Once upon a time in the 1960s, scientists thought the human genome might contain as many as 2 million genes, units of DNA that code for proteins. But ever since then, the estimated number has been steadily shrinking. A new study suggests that the human genome could contain as few as 19,000 protein-coding genes, fewer than nematode worms.
By the time the Human Genome Project began in the late 1990s, the Physics arXiv Blog reports, the highest estimates of the number of protein-coding genes put the number at 100,000, and estimates continue to fall:
In 2001, the initial sequence of the human genome cut the figure dramatically. The International Human Genome Sequencing Consortium put it at 30,000 while a rival group led by Craig Venter estimated the number at 26,000. In 2004, the final draft of the human genome reduced the figure even further to around 24,500 and in 2007 further analysis suggested that it was more like 20,500. And that’s where the figure has sat. Until now.

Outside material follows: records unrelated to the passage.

-- ==== Sys2Proof/Machine/Power.lean ====
section
/-! DEFINITION. Power states, wake sources and brick DVFS (18). -/
namespace Sys2Proof.Machine
open Sys2Proof

/-! ## DVFS (R511, R512) -/

/-- The voltage of a frequency: that of the lowest point of Table 18.7 whose frequency is not below it. -/
def voltsOf (f : Nat) : Nat :=
  if f ≤ 800 then 660 else if f ≤ 1000 then 700 else if f ≤ 1200 then 740 else if f ≤ 1400 then 780 else if f ≤ 1600 then 820 else 860

def dvfsOf (s : State) (b : Nat) : Dvfs := get s.pwr.dvfs b {}
def setDvfs (b : Nat) (d : Dvfs) (s : State) : State := { s with pwr := { s.pwr with dvfs := put s.pwr.dvfs b d } }

/-- Brick logic is powered: in RUN and IDLE (Table 18.1). -/
def bricksOn (s : State) : Bool := decide (s.pwr.state ≤ 1)

/-! ## Cycles counted (R526, Table 19.4) -/

/-- The clock of a performance counter's block in MHz, 0 where its domain is gated or off. -/
def perfClock (s : State) (blk : Nat) : Nat :=
  if blk < 4 then (if s.pwr.state = 0 then (dvfsOf s blk).live else 0)
  else if s.pwr.state = 3 then 0
  else match blk with
    | 4 => if s.pwr.state = 2 then 0 else 1600
    | 5 => 1000
    | 6 => 1200
    | 7 => 1600
    | _ => 0

/-- Cycles of a clock since the instant up to which they are counted. -/
def cyclesSince (s : State) (blk : Nat) : Nat := s.now * perfClock s blk / 1000000 - s.obs.cycAt * perfClock s blk / 1000000

/-- Events that follow the clock are brought up to now: cycles as counted; tiles and lanes busy and instructions retired, which the
spec gives no finer account of, as free values (log entry 3). -/
def perfSettle (s : State) : State :=
  if flag s 0x130050 0 = false then { s with obs := { s.obs with cycAt := s.now } }
  else
    let s := [0, 1, 2, 3, 4, 5, 6, 7].foldl (fun s k => perf k 0 (cyclesSince s k) s) s
    let s := [(0, 9), (1, 9), (2, 9), (3, 9), (5, 2), (6, 1)].foldl (fun s e =>
      if perfClock s e.1 ≠ 0 ∧ (List.range 48).any (fun n => perfOn s n e.1 e.2) = true then
        let (n, s) := drawBits 48 s
        perf e.1 e.2 n s
      else s) s
    { s with obs := { s.obs with cycAt := s.now } }

/-! ## DVFS sequences -/

/-- DVFS_RESULT (Table 18.6). -/
def dvfsResult (d : Dvfs) (fault : Bool) : Elem := elemB 0x0F02 (beBytes 2 d.live ++ beBytes 2 d.vout ++ [bit fault, 0, 0, 0])

/-- A sequence of a brick starts: lowered, the PLL ramps first; raised, the new VOUT is sent first. -/
def beginDvfs (b f : Nat) (s : State) : State :=
  let d := dvfsOf s b
  setDvfs b { d with phase := if f < d.live then 2 else 1, goal := f, since := s.now } s

/-- A request for a frequency: at once where it is the brick's own, stored while the brick is off or in a sequence. -/
def askDvfs (b f : Nat) (s : State) : State :=
  let d := dvfsOf s b
  if bricksOn s = false ∨ d.phase ≠ 0 then setDvfs b { d with stored := some f } s
  else if f = d.live ∧ voltsOf f = d.vout then s
  else beginDvfs b f s

/-- The stored request of a brick is applied (R512). -/
def applyStored (b : Nat) (s : State) : State :=
  match (dvfsOf s b).stored with
  | some f => askDvfs b f (setDvfs b { dvfsOf s b with stored := none } s)
  | none => s

/-- A DVFS_SET that waits on an idle brick completes. -/
def settleDvfs (b : Nat) (fault : Bool) (s : State) : State :=
  let d := dvfsOf s b
  if d.phase = 0 ∧ d.stored = none then finishWhere (fun w => decide (w = .dvfs b)) stOk [dvfsResult d fault] s else s

/-- A sequence ends at a frequency and a voltage; its command completes, then a stored request starts. -/
def endDvfs (b live vout : Nat) (fault : Bool) (s : State) : State :=
  let s := setDvfs b { dvfsOf s b with live := live, vout := vout, phase := 0 } (perfSettle s)
  let s := finishWhere (fun w => decide (w = .dvfs b)) stOk [dvfsResult (dvfsOf s b) fault] s
  applyStored b s

/-- A rail read within 10 mV of the target, in the 2 ms of a raise, lets the PLL ramp up. -/
def voutConfirm (b mv : Nat) (s : State) : State :=
  let d := dvfsOf s b
  if d.phase = 1 ∧ s.now ≤ d.since + 2 * ms ∧ mv ≤ voltsOf d.goal + 10 ∧ voltsOf d.goal ≤ mv + 10 then
    setDvfs b { d with vout := mv, phase := 2, since := s.now } s
  else s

Researchers came up with the new estimate, detailed in a paper submitted to Molecular Biology and Evolution, by performing a variety of analyses such as filtering "out the human genes that are not present in other species and do not have a structure likely to code for a protein."
Of course, research has shown that more complex organisms don't require more genes. As Medium points out, a water flea has 31,000 genes, the most in any animal, while the record for the largest genome is thought be held by a rare flowering plant native to Japan called Paris japonica.
All this raises the question: How does the human genome create as much complexity as it does: for instance the brain? Nobody knows exactly, but the answer would be invaluable. Non-coding regions of DNA, which make up a majority of the genome, play a huge role that is only just beginning to be understood.